The studies between genetic polymorphisms in the CYP1B1 gene and risk to a variety of cancers have focused on amino acid substitutions in exon 3, namely L432V and N453S. An association has been reported for the L432V polymorphism and risk for ovarian cancer (Goodman et al, 2001) and smoking-related head and neck squamous cell cancer (Ko et al, 2001). For breast cancer, while two studies (Bailey et al, 1998; De Vivo et al, 2002) failed to detect an association between L432V polymorphism and breast cancer risk in the Caucasian population, Zheng et al (2000) reported that the V allele of L432V increased breast cancer risk in Chinese women. Recently, Tanaka et al (2002) reported an association study between CYP1B1 polymorphisms and prostate cancer risk in a Japanese population that included 117 prostate cancer cases and 200 controls. They found an opposite trend in terms of association of the risk allele with prostate cancer. Within four nonsynonymous SNPs and an SNP in intron 1 (−13C/T) that they examined, only SNP +355G/T (A119S) was statistically different between cases and controls, with the T allele being the risk allele (32% in cases compared to 15% in controls). However, we did not observe significant differences between cases and controls when we analysed SNP +355G/T (A119S) individually (T allele frequency: 27% in sporadic cases, 31% in controls, and 30% in HPC probands). The discrepancy between our results and their studies may be due to different risks in different ethnic populations. However, the deviation from HWE in their control group makes their results difficult to interpret. Although there was no association between SNPs in exon 3 and prostate cancer risk in our study population, we observed an association between SNPs near or within exon 1. It would be interesting to use other study populations to test the association between prostate cancer risk and several SNPs implicated by our study, including −1001C/T, −263G/A, −13C/T, +142C/G (R48G), and +355G/T (A119S). This is particularly true for the haplotypes of these SNPs.

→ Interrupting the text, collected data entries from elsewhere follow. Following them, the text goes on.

-- ==== Sys2Proof/Machine/RodIsa.lean ====
section
/-! DEFINITION. The rod instruction set: one meaning per instruction (R132-R134, R145, R147, R148). -/
namespace Sys2Proof.Machine
open Sys2Proof

/-! ### Registers (R127, R129) -/

/-- A data value as the pass holds it: negated in pass B (R105). -/
def RodCtx.data (c : RodCtx) (v : Int) : Int := if c.passB then -v else v
/-- The 16 cells of V[r]. -/
def RodCtx.vget (c : RodCtx) (r : Nat) : List Int := tget (List.replicate 16 0) c.v (r % 16)
/-- V[r] written by cell. -/
def RodCtx.vput (c : RodCtx) (r : Nat) (f : Nat → Int) : RodCtx :=
  { c with v := tset (List.replicate 16 (0 : Int)) c.v (r % 16) ((List.range 16).map f) }
/-- The value of V[r] in a cell. -/
def RodCtx.vc (c : RodCtx) (r i : Nat) : Int := nth 0 (c.vget r) i
/-- The accumulator cell of A[k]. -/
def RodCtx.ac (c : RodCtx) (k i : Nat) : Int := nth 0 (tget (List.replicate 16 0) c.a (k % 4)) i
/-- A[k] written by cell. -/
def RodCtx.aput (c : RodCtx) (k : Nat) (f : Nat → Int) : RodCtx :=
  { c with a := tset (List.replicate 16 (0 : Int)) c.a (k % 4) ((List.range 16).map f) }
/-- A data scalar. -/
def RodCtx.sd_ (c : RodCtx) (r : Nat) : Int := tget 0 c.sd (r % 16)
/-- A data scalar written. -/
def RodCtx.sdPut (c : RodCtx) (r : Nat) (v : Int) : RodCtx := { c with sd := tset (0 : Int) c.sd (r % 16) v }
/-- An index scalar. -/
def RodCtx.sx_ (c : RodCtx) (r : Nat) : BitVec 32 := tget 0 c.si (r % 16)
/-- An index scalar written. -/
def RodCtx.sxPut (c : RodCtx) (r : Nat) (v : BitVec 32) : RodCtx := { c with si := tset (0 : BitVec 32) c.si (r % 16) v }
/-- The bank of the pass (R102). -/
def RodCtx.bank (c : RodCtx) : Tbl (List Int) := if c.passB then c.bankB else c.bankA
/-- A row of the work area written. -/
def RodCtx.rowPut (c : RodCtx) (row : Nat) (vs : List Int) : RodCtx :=
  if c.passB then { c with bankB := tset (List.replicate 16 (0 : Int)) c.bankB row vs }
  else { c with bankA := tset (List.replicate 16 (0 : Int)) c.bankA row vs }
/-- LM written by cell. -/
def RodCtx.lmPut (c : RodCtx) (f : Nat → Bool) : RodCtx :=
  { c with lm := BitVec.ofNat 16 (((List.range 16).map (fun i => flag (f i) i)).sum) }

/-- A meaning on one rod as the outcome of a step. -/
def rodRun (rod w cyc stall : Nat) (run : Image → RodCtx → RodCtx) (s : State) : Host.Outcome State Fault Refusal :=
  .next (s.issue rod w cyc stall run)

/-! ### Vector instructions -/

/-- NOP (R132). -/
def execNop (rod stall : Nat) (s : State) : Host.Outcome State Fault Refusal := rodRun rod 0 1 stall (fun _ c => c) s

/-- VADD (R132). -/
def execVadd (rod stall d a b : Nat) (s : State) : Host.Outcome State Fault Refusal :=
  rodRun rod (kR 0x01 d a b 0 0) 1 stall (fun _ c => c.vput d fun i => satQ (c.vc a i + c.vc b i)) s

/-- VSUB (R132). -/
def execVsub (rod stall d a b : Nat) (s : State) : Host.Outcome State Fault Refusal :=
  rodRun rod (kR 0x02 d a b 0 0) 1 stall (fun _ c => c.vput d fun i => satQ (c.vc a i - c.vc b i)) s

/-- VNEG (R132). -/
def execVneg (rod stall d a : Nat) (s : State) : Host.Outcome State Fault Refusal :=
  rodRun rod (kR 0x03 d a 0 0 0) 1 stall (fun _ c => c.vput d fun i => -(c.vc a i)) s

/-- VABS: in pass B the result is negated (R132). -/
def execVabs (rod stall d a : Nat) (s : State) : Host.Outcome State Fault Refusal :=
  rodRun rod (kR 0x04 d a 0 0 0) 1 stall (fun _ c => c.vput d fun i => c.data ((c.vc a i).natAbs : Int)) s

/-- VMAX: the minimum in pass B (R132). -/
def execVmax (rod stall d a b : Nat) (s : State) : Host.Outcome State Fault Refusal :=
  rodRun rod (kR 0x05 d a b 0 0) 1 stall (fun _ c => c.vput d fun i =>
    if c.passB then min (c.vc a i) (c.vc b i) else max (c.vc a i) (c.vc b i)) s

/-- VMIN: the maximum in pass B (R132). -/
def execVmin (rod stall d a b : Nat) (s : State) : Host.Outcome State Fault Refusal :=
  rodRun rod (kR 0x06 d a b 0 0) 1 stall (fun _ c => c.vput d fun i =>
    if c.passB then max (c.vc a i) (c.vc b i) else min (c.vc a i) (c.vc b i)) s

/-- VMOV (R132). -/
def execVmov (rod stall d a : Nat) (s : State) : Host.Outcome State Fault Refusal :=
  rodRun rod (kR 0x07 d a 0 0 0) 1 stall (fun _ c => c.vput d fun i => c.vc a i) s

/-- VMUL: the product is negated before rounding in pass B (R132). -/
def execVmul (rod stall d a b : Nat) (s : State) : Host.Outcome State Fault Refusal :=
  rodRun rod (kR 0x08 d a b 0 0) 1 stall (fun _ c => c.vput d fun i => satQ (rnd (c.data (c.vc a i * c.vc b i)) 15)) s

/-- VSHR (R132). -/
def execVshr (rod stall d a n : Nat) (s : State) : Host.Outcome State Fault Refusal :=
  rodRun rod (kR 0x09 d a 0 0 n) 1 stall (fun _ c => c.vput d fun i => rnd (c.vc a i) (n % 16)) s

/-- VSHL (R132). -/
def execVshl (rod stall d a n : Nat) (s : State) : Host.Outcome State Fault Refusal :=
  rodRun rod (kR 0x0A d a 0 0 n) 1 stall (fun _ c => c.vput d fun i => satQ (c.vc a i * 2 ^ (n % 16))) s

/-- VSEL (R132). -/
def execVsel (rod stall d a b : Nat) (s : State) : Host.Outcome State Fault Refusal :=
  rodRun rod (kR 0x0B d a b 0 0) 1 stall (fun _ c => c.vput d fun i => if bit c.lm i then c.vc a i else c.vc b i) s

/-- VCGT: the sense is reversed in pass B (R132). -/
def execVcgt (rod stall a b : Nat) (s : State) : Host.Outcome State Fault Refusal :=
  rodRun rod (kR 0x0C 0 a b 0 0) 1 stall (fun _ c => c.lmPut fun i =>
    if c.passB then decide (c.vc a i < c.vc b i) else decide (c.vc b i < c.vc a i)) s

/-- VCEQ (R132). -/
def execVceq (rod stall a b : Nat) (s : State) : Host.Outcome State Fault Refusal :=
  rodRun rod (kR 0x0D 0 a b 0 0) 1 stall (fun _ c => c.lmPut fun i => decide (c.vc a i = c.vc b i)) s

/-- QDIV: 0 in an unoccupied cell; a zero divisor in an occupied one is DIVZERO (R132, R145). -/
def execQdiv (rod stall d a b : Nat) (s : State) : Host.Outcome State Fault Refusal :=
  rodRun rod (kR 0x0E d a b 0 0) 8 stall (fun _ c =>
    if (List.range 16).any (fun i => decide (i < c.n ∧ c.vc b i = 0)) then c.faults 4
    else c.vput d fun i => if i < c.n then satQ (rdiv (c.data (c.vc a i * 32768)) (c.vc b i)) else 0) s

/-- VBCL: a cell number above 15 is ADDRESS (R132, R145). -/
def execVbcl (rod stall d a b : Nat) (s : State) : Host.Outcome State Fault Refusal :=
  rodRun rod (kR 0x0F d a b 0 0) 1 stall (fun _ c =>
    if 15 < (c.sx_ b).toNat then c.faults 2 else c.vput d fun _ => c.vc a (c.sx_ b).toNat) s

/-! ### Accumulators -/

/-- AMAC: the product is negated in pass B (R132). -/
def execAmac (rod stall k a b : Nat) (s : State) : Host.Outcome State Fault Refusal :=
  rodRun rod (kR 0x10 0 a b k 0) 1 stall (fun _ c => c.aput k fun i => sat40 (c.ac k i + c.data (c.vc a i * c.vc b i))) s

/-- AMSU: the product is negated in pass B (R132). -/
def execAmsu (rod stall k a b : Nat) (s : State) : Host.Outcome State Fault Refusal :=
  rodRun rod (kR 0x11 0 a b k 0) 1 stall (fun _ c => c.aput k fun i => sat40 (c.ac k i - c.data (c.vc a i * c.vc b i))) s

/-- ALDV (R132). -/
def execAldv (rod stall k a n : Nat) (s : State) : Host.Outcome State Fault Refusal :=
  rodRun rod (kR 0x12 0 a 0 k n) 1 stall (fun _ c => c.aput k fun i => c.vc a i * 2 ^ (n % 16)) s

/-- AADV (R132). -/
def execAadv (rod stall k a n : Nat) (s : State) : Host.Outcome State Fault Refusal :=
  rodRun rod (kR 0x13 0 a 0 k n) 1 stall (fun _ c => c.aput k fun i => sat40 (c.ac k i + c.vc a i * 2 ^ (n % 16))) s

/-- AEXT (R132). -/
def execAext (rod stall d k n : Nat) (s : State) : Host.Outcome State Fault Refusal :=
  rodRun rod (kR 0x14 d 0 0 k n) 1 stall (fun _ c => c.vput d fun i => satQ (rnd (c.ac k i) (n % 16))) s

/-- ACLR (R132). -/
def execAclr (rod stall k : Nat) (s : State) : Host.Outcome State Fault Refusal :=
  rodRun rod (kR 0x15 0 0 0 k 0) 1 stall (fun _ c => c.aput k fun _ => 0) s

/-- ARSUM: the saturating sum over cells 0…15 in ascending order (R132). -/
def execArsum (rod stall d k : Nat) (s : State) : Host.Outcome State Fault Refusal :=
  rodRun rod (kR 0x16 d 0 0 k 0) 2 stall (fun _ c =>
    c.sdPut d ((List.range 16).foldl (fun t i => sat40 (t + c.ac k i)) 0)) s

/-- VRSUM: the exact sum over cells 0…15 (R132). -/
def execVrsum (rod stall d a : Nat) (s : State) : Host.Outcome State Fault Refusal :=
  rodRun rod (kR 0x17 d a 0 0 0) 2 stall (fun _ c =>
    c.sdPut d ((List.range 16).foldl (fun t i => t + c.vc a i) 0)) s

/-- VBC (R132). -/
def execVbc (rod stall d a n : Nat) (s : State) : Host.Outcome State Fault Refusal :=
  rodRun rod (kR 0x18 d a 0 0 n) 1 stall (fun _ c => c.vput d fun _ => satQ (rnd (c.sd_ a) (n % 16))) s

/-! ### Scalars -/

/-- SADD (R132). -/
def execSadd (rod stall d a b : Nat) (s : State) : Host.Outcome State Fault Refusal :=
  rodRun rod (kR 0x19 d a b 0 0) 1 stall (fun _ c =>
    if d % 16 < 8 then c.sdPut d (sat40 (c.sd_ a + c.sd_ b)) else c.sxPut d (c.sx_ a + c.sx_ b)) s

/-- SSUB (R132). -/
def execSsub (rod stall d a b : Nat) (s : State) : Host.Outcome State Fault Refusal :=
  rodRun rod (kR 0x1A d a b 0 0) 1 stall (fun _ c =>
    if d % 16 < 8 then c.sdPut d (sat40 (c.sd_ a - c.sd_ b)) else c.sxPut d (c.sx_ a - c.sx_ b)) s

/-- SMUL (R132). -/
def execSmul (rod stall d a b : Nat) (s : State) : Host.Outcome State Fault Refusal :=
  rodRun rod (kR 0x1B d a b 0 0) 1 stall (fun _ c => c.sxPut d (c.sx_ a * c.sx_ b)) s

/-- SLI: a data immediate is negated in pass B (R132). -/
def execSli (rod stall d : Nat) (imm : Int) (s : State) : Host.Outcome State Fault Refusal :=
  rodRun rod (kI 0x1C d imm) 1 stall (fun _ c =>
    if d % 16 < 8 then c.sdPut d (c.data (sx 22 (ux 22 imm))) else c.sxPut d (BitVec.ofInt 32 (sx 22 (ux 22 imm)))) s

/-- VLI: the immediate is negated in pass B (R132). -/
def execVli (rod stall d imm : Nat) (s : State) : Host.Outcome State Fault Refusal :=
  rodRun rod (kI 0x1D d (imm % 65536 : Nat)) 1 stall (fun _ c => c.vput d fun _ => c.data (sx 16 imm)) s

/-- SCMP: for data, LT and GT are exchanged in pass B (R132). -/
def execScmp (rod stall a b : Nat) (s : State) : Host.Outcome State Fault Refusal :=
  rodRun rod (kR 0x1E 0 a b 0 0) 1 stall (fun _ c =>
    if a % 16 < 8 then
      { c with lt := decide (c.data (c.sd_ a) < c.data (c.sd_ b)), eq := decide (c.sd_ a = c.sd_ b),
               gt := decide (c.data (c.sd_ b) < c.data (c.sd_ a)) }
    else
      { c with lt := decide ((c.sx_ a).toNat < (c.sx_ b).toNat), eq := decide (c.sx_ a = c.sx_ b),
               gt := decide ((c.sx_ b).toNat < (c.sx_ a).toNat) }) s

/-! ### Loads, stores and tables -/

/-- The address of a format M operand. -/
def RodCtx.addr (c : RodCtx) (x off : Nat) : Nat := (c.sx_ x).toNat + off % 2 ^ 18

/-- An address of the work area (R102, R145). -/
def workOk (a : Nat) : Bool := decide (a ≤ 0x1FFFF ∧ a % 32 = 0)

/-- VLD (R132): an address outside the work area or misaligned is ADDRESS (R145). -/
def execVld (rod stall d x off : Nat) (s : State) : Host.Outcome State Fault Refusal :=
  rodRun rod (kM 0x20 d x off) 1 stall (fun _ c =>
    let a := c.addr x off
    if !workOk a then c.faults 2
    else c.vput d fun i => nth 0 (tget (List.replicate 16 0) c.bank (a / 32)) i) s

/-- VST: the row is stored and folded into the pass's signature (R107, R132, R145). -/
def execVst (rod stall d x off : Nat) (s : State) : Host.Outcome State Fault Refusal :=
  .next (s.issueFold rod (kM 0x21 d x off) 1 stall
    (fun _ c => let a := c.addr x off
      if !workOk a then c.faults 2 else c.rowPut (a / 32) (c.vget d))
    (fun c r =>
      if !workOk (c.addr x off) then r
      else if c.passB then { r with sigB := foldRow true r.sigB (c.vget d) }
      else { r with sigA := foldRow false r.sigA (c.vget d) }))

/-- locate() of R134: the segment, the offset within the table, and whether the key was clamped to the last point. -/
def tabLocate (x x0 : Int) (k w : Nat) : Nat × Nat × Bool :=
  let u := x - x0
  if u ≤ 0 then (0, 0, false)
  else if (2 : Int) ^ (k + w) ≤ u then (2 ^ k - 1, 2 ^ w, true)
  else (u.toNat / 2 ^ w, u.toNat, false)

/-- interp() of R134. -/
def tabInterp (y0 y1 : Int) (u w : Nat) : Int := y0 + rnd ((y1 - y0) * ((u % 2 ^ w : Nat) : Int)) w

/-- tlu() of R134 over values from an index on. -/
def tabLookup (h : List Int) (ys : List Int) (start : Nat) (x : Int) : Int :=
  let k := (nth 0 h 2).toNat
  let w := (nth 0 h 3).toNat
  let (i, u, last) := tabLocate x (nth 0 h 6) k w
  if last then nth 0 ys (start + 2 ^ k) else tabInterp (nth 0 ys (start + i)) (nth 0 ys (start + i + 1)) u w

/-- tlu2() of R134. -/
def tabLookup2 (h : List Int) (ys : List Int) (x z : Int) : Int :=
  let w := (nth 0 h 5).toNat
  let row := 2 ^ (nth 0 h 2).toNat + 1
  let (j, u, last) := tabLocate z (nth 0 h 7) (nth 0 h 4).toNat w
  let r0 := tabLookup h ys (j * row) x
  let r1 := tabLookup h ys ((j + 1) * row) x
  if last then r1 else tabInterp r0 r1 u w

/-- TLU: key and result are negated in pass B (R132, R134); an absent table supplies zeros, which no accepted image
reaches (R141). -/
def execTlu (rod stall d a tab : Nat) (s : State) : Host.Outcome State Fault Refusal :=
  rodRun rod (kT 0x22 d a 0 tab) 4 stall (fun im c =>
    let t := (im.table? (tab % 64)).getD ([], [])
    c.vput d fun i => c.data (tabLookup t.1 t.2 0 (c.data (c.vc a i)))) s

/-- TLU2: keys and result are negated in pass B (R132, R134). -/
def execTlu2 (rod stall d a b tab : Nat) (s : State) : Host.Outcome State Fault Refusal :=
  rodRun rod (kT 0x23 d a b tab) 6 stall (fun im c =>
    let t := (im.table? (tab % 64)).getD ([], [])
    c.vput d fun i => c.data (tabLookup2 t.1 t.2 (c.data (c.vc a i)) (c.data (c.vc b i)))) s

/-! ### The lane mask -/

/-- LMSET (R132). -/
def execLmset (rod stall imm : Nat) (s : State) : Host.Outcome State Fault Refusal :=
  rodRun rod (kI 0x24 0 (imm % 65536 : Nat)) 1 stall (fun _ c => { c with lm := BitVec.ofNat 16 imm }) s

/-- LMGET (R132). -/
def execLmget (rod stall d : Nat) (s : State) : Host.Outcome State Fault Refusal :=
  rodRun rod (kR 0x25 d 0 0 0 0) 1 stall (fun _ c => c.sxPut d (BitVec.ofNat 32 c.lm.toNat)) s

/-- LMLD (R132). -/
def execLmld (rod stall a : Nat) (s : State) : Host.Outcome State Fault Refusal :=
  rodRun rod (kR 0x26 0 a 0 0 0) 1 stall (fun _ c => { c with lm := BitVec.ofNat 16 (c.sx_ a).toNat }) s

/-- LMAND (R132). -/
def execLmand (rod stall a : Nat) (s : State) : Host.Outcome State Fault Refusal :=
  rodRun rod (kR 0x27 0 a 0 0 0) 1 stall (fun _ c => { c with lm := c.lm &&& BitVec.ofNat 16 (c.sx_ a).toNat }) s

/-! ### Control -/

/-- A condition of BR (R133). -/
def RodCtx.cond (c : RodCtx) (cc : Nat) : Bool :=
  let s8 := BitVec.ofNat 16 (c.sx_ 8).toNat
  match cc with
  | 0 => true
  | 1 => c.eq
  | 2 => !c.eq
  | 3 => c.lt
  | 4 => !c.lt
  | 5 => c.gt
  | 6 => !c.gt
  | 7 => decide (c.lm &&& s8 ≠ 0)
  | 8 => decide (c.lm &&& s8 = s8 ∧ (c.sx_ 8).toNat < 65536)
  | _ => decide (c.lm &&& s8 = 0)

No association between SNPs in the CYP1B1 gene and the risk to hereditary prostate cancer was observed in this study, even though our study provided preliminary evidence for an association between CYP1B1 and sporadic prostate cancer risk. This result indicates that either CYP1B1 gene has no effect, or only plays a very minor role in familial aggregation of CaP. In fact, the power to detect a risk genotype in our hereditary prostate cancer population is limited when the genotype confers a low risk. For example, the power to detect a risk genotype that confers a relative risk of 1.8 to hereditary prostate cancer is only 70%, when the risk genotype is present in 50% of the control population. In addition, it is very likely that major susceptibility genes have a stronger effect in the hereditary families, which could mask the influence of minor genes.

In this study, we comprehensively studied the genetic variants of CYP1B1 and the risk to prostate cancer, providing preliminary evidence for an association between CYP1B1 haplotype and the risk to prostate cancer. Further studies with a larger sample size are needed to confirm our results.